● Work request
Send back exactly the lines from the opening line of the records below through the one with "def isBlank (c".

● Given data
-------------------------

-- ==== Sys2Proof/Machine/AsmText.lean ====
section
/-!
DEFINITION. The assembler's text (03 R122, R123): the parts of a source line, identifiers, the operands of a line, register
names and literals.
-/

namespace Sys2Proof.Machine

/-- Source text. -/
abbrev Text := List Char

/-- Why a line is an error; the assembler emits nothing for it (R125). -/
inductive AsmError where
  /-- The first word of a line is no mnemonic, pseudo-instruction or directive, or one whose operands are of another number. -/
  | unknownWord
  /-- A name that is no identifier. -/
  | badName
  /-- A line with too few or too many operands. -/
  | operandCount
  /-- An operand that is not written as its kind is (R123). -/
  | badOperand
  /-- A suffix the mnemonic does not take, or one written twice (R124). -/
  | badSuffix
  /-- A trailing operand the instruction does not take, or one written twice (R124). -/
  | badTrailing
  /-- Text that is no expression (R125). -/
  | badExpression
  /-- A symbol that nothing defines. -/
  | undefined
  /-- A symbol defined twice. -/
  | redefined
  /-- A divisor of zero (R125). -/
  | zeroDivisor
  /-- The operand of %hi lies outside its range (R125). -/
  | hiRange
  /-- A value that does not fit its field (R125). -/
  | range
  /-- A target that is no multiple of 4 from the instruction, or out of reach (R125). -/
  | target
  /-- An instruction at an address that is no multiple of 4 (R90). -/
  | misaligned
  /-- The operand of .align is no power of two (R128). -/
  | alignment
  /-- A kernel directive outside a kernel, a kernel in a kernel, or one left open (R128). -/
  | kernelNesting
  /-- A hart role given twice, left out below the highest (R129), or without an instruction. -/
  | roles
  /-- A tile quarter outside the role's quarters (R129). -/
  | tileQuarters
  /-- A relocation whose expression is no symbol plus a constant, or whose type is unassigned (R131). -/
  | badReloc
  /-- A relocated value that fails its test: a link error (R131). -/
  | linkRange
  /-- Data other than zero in .bss (R130). -/
  | bssData
  /-- The addresses do not settle. -/
  | unsettled
  deriving DecidableEq, Repr

/-- The white space between the parts of a line. -/
def isBlank (c : Char) : Bool := c = ' ' || c = '\t' || c = '\r'

def skipBlanks (t : Text) : Text := t.dropWhile isBlank

/-- The text without the white space at its ends. -/
def trim (t : Text) : Text := (skipBlanks (skipBlanks t).reverse).reverse

def lower (t : Text) : Text := t.map Char.toLower

/-- R122: identifiers consist of letters, digits, `_` and `.`, and do not begin with a digit. -/
def isNameStart (c : Char) : Bool := c.isAlpha || c = '_' || c = '.'
def isNameChar (c : Char) : Bool := isNameStart c || c.isDigit

def isName (t : Text) : Bool :=
  match t with
  | [] => false
  | c :: r => isNameStart c && r.all isNameChar

/-- The parts of a line (R122): the label, the word that starts the instruction or directive, and the operands' text. -/
structure AsmLine where
  label : Option Text
  head : Text
  rest : Text
  deriving DecidableEq, Repr

/-- R122: a comment runs from `;` to the end of the line, and a label is an identifier followed by a colon. -/
def asmLine (t : Text) : AsmLine :=
  let body := trim (t.takeWhile (· ≠ ';'))
  let name := body.takeWhile isNameChar
  let (label, body) :=
    match isName name, skipBlanks (body.dropWhile isNameChar) with
    | true, ':' :: more => (some name, trim more)
    | _, _ => (none, body)
  { label, head := body.takeWhile (fun c => !isBlank c), rest := trim (body.dropWhile (fun c => !isBlank c)) }

/-- The text cut at the commas outside parentheses: the depth, the characters of the current piece last first, the rest. -/
def cutAtCommas : Nat → Text → Text → List Text
  | _, cur, [] => [trim cur.reverse]
  | depth, cur, c :: t =>
    if c = ',' && depth = 0 then trim cur.reverse :: cutAtCommas 0 [] t
    else cutAtCommas (if c = '(' then depth + 1 else if c = ')' then depth - 1 else depth) (c :: cur) t

/-- The operands of a line. -/
def asmOperands (t : Text) : List Text := if (trim t).isEmpty then [] else cutAtCommas 0 [] t

/-- The digits of the largest base that a literal has, in the order of their values (R125). -/
def digitChars : Text := "0123456789abcdef".toList

/-- The value of a digit, its letters in either case. -/
def digitValue (c : Char) : Option Nat := digitChars.idxOf? c.toLower

/-- The number that digits write in a base after `acc`; underscores never change a value (R1). -/
def digitsFrom (base : Nat) : Nat → Text → Option Nat
  | acc, [] => some acc
  | acc, c :: t =>
    if c = '_' then digitsFrom base acc t
    else match digitValue c with
      | some d => if d < base then digitsFrom base (base * acc + d) t else none
      | none => none

/-- Digits, at least one. -/
def digits (base : Nat) (t : Text) : Option Nat := if t.any (· ≠ '_') then digitsFrom base 0 t else none

/-- A decimal, 0x or 0b literal (R125). -/
def literal (t : Text) : Option Nat :=
  match t with
  | '0' :: 'x' :: r | '0' :: 'X' :: r => digits 16 r
  | '0' :: 'b' :: r | '0' :: 'B' :: r => digits 2 r
  | _ => digits 10 t

/-- A register name: its letters, then a number below `count` without leading zeros (R123). -/
def numbered (letters : Text) (count : Nat) (t : Text) : Option Nat :=
  let t := lower t
  let ds := t.drop letters.length
  if letters.isPrefixOf t && ds.all Char.isDigit && (ds = ['0'] || ds.head? ≠ some '0') then
    (digits 10 ds).filter (· < count)
  else none

/-- s0 to s31, or `zero` for s0 (R123). -/
def scalarName (t : Text) : Option Nat := if lower t = "zero".toList then some 0 else numbered ['s'] 32 t

/-- A decimal value: its sign, its digits as a number, and the power of ten that scales them. -/
structure Decimal where
  neg : Bool
  mant : Nat
  exp : Int
  deriving DecidableEq, Repr

/-- An integer in decimal with an optional sign. -/
def signedDigits (t : Text) : Option Int :=
  match t with
  | '-' :: r => (digits 10 r).map (fun n => -(n : Int))
  | '+' :: r => (digits 10 r).map (fun n => (n : Int))
  | r => (digits 10 r).map (fun n => (n : Int))

/-- A decimal value as .f32 and .bf16 take it (R128): a sign, digits, a point and digits, an exponent after `e`. -/
def decimal (t : Text) : Option Decimal :=
  let (neg, t) := match trim t with
    | '-' :: r => (true, r)
    | '+' :: r => (false, r)
    | r => (false, r)
  let body := (lower t).takeWhile (· ≠ 'e')
  let whole := body.takeWhile (· ≠ '.')
  let frac := (body.dropWhile (· ≠ '.')).drop 1
  let exp := match (lower t).dropWhile (· ≠ 'e') with
    | [] => some 0
    | _ :: r => signedDigits r
  match digits 10 (whole ++ frac), exp with
  | some m, some e => some ⟨neg, m, e - (frac.filter (· ≠ '_')).length⟩
  | _, _ => none

/-- A decimal value rounded once with RNE to a format (R128). -/
def Decimal.round (f : FFmt) (d : Decimal) : Nat :=
  let a := if 0 ≤ d.exp then ⟨d.neg, d.mant * 10 ^ d.exp.toNat, 0, false⟩ else exactQuot d.neg d.mant 0 (10 ^ (-d.exp).toNat) 0
  (roundTo f .rne 0 a).1

end Sys2Proof.Machine
end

-------------------------

● Exercise response
-- ==== Sys2Proof/Machine/AsmText.lean ====
section
/-!
DEFINITION. The assembler's text (03 R122, R123): the parts of a source line, identifiers, the operands of a line, register
names and literals.
-/

namespace Sys2Proof.Machine

/-- Source text. -/
abbrev Text := List Char

/-- Why a line is an error; the assembler emits nothing for it (R125). -/
inductive AsmError where
  /-- The first word of a line is no mnemonic, pseudo-instruction or directive, or one whose operands are of another number. -/
  | unknownWord
  /-- A name that is no identifier. -/
  | badName
  /-- A line with too few or too many operands. -/
  | operandCount
  /-- An operand that is not written as its kind is (R123). -/
  | badOperand
  /-- A suffix the mnemonic does not take, or one written twice (R124). -/
  | badSuffix
  /-- A trailing operand the instruction does not take, or one written twice (R124). -/
  | badTrailing
  /-- Text that is no expression (R125). -/
  | badExpression
  /-- A symbol that nothing defines. -/
  | undefined
  /-- A symbol defined twice. -/
  | redefined
  /-- A divisor of zero (R125). -/
  | zeroDivisor
  /-- The operand of %hi lies outside its range (R125). -/
  | hiRange
  /-- A value that does not fit its field (R125). -/
  | range
  /-- A target that is no multiple of 4 from the instruction, or out of reach (R125). -/
  | target
  /-- An instruction at an address that is no multiple of 4 (R90). -/
  | misaligned
  /-- The operand of .align is no power of two (R128). -/
  | alignment
  /-- A kernel directive outside a kernel, a kernel in a kernel, or one left open (R128). -/
  | kernelNesting
  /-- A hart role given twice, left out below the highest (R129), or without an instruction. -/
  | roles
  /-- A tile quarter outside the role's quarters (R129). -/
  | tileQuarters
  /-- A relocation whose expression is no symbol plus a constant, or whose type is unassigned (R131). -/
  | badReloc
  /-- A relocated value that fails its test: a link error (R131). -/
  | linkRange
  /-- Data other than zero in .bss (R130). -/
  | bssData
  /-- The addresses do not settle. -/
  | unsettled
  deriving DecidableEq, Repr

/-- The white space between the parts of a line. -/
def isBlank (c : Char) : Bool := c = ' ' || c = '\t' || c = '\r'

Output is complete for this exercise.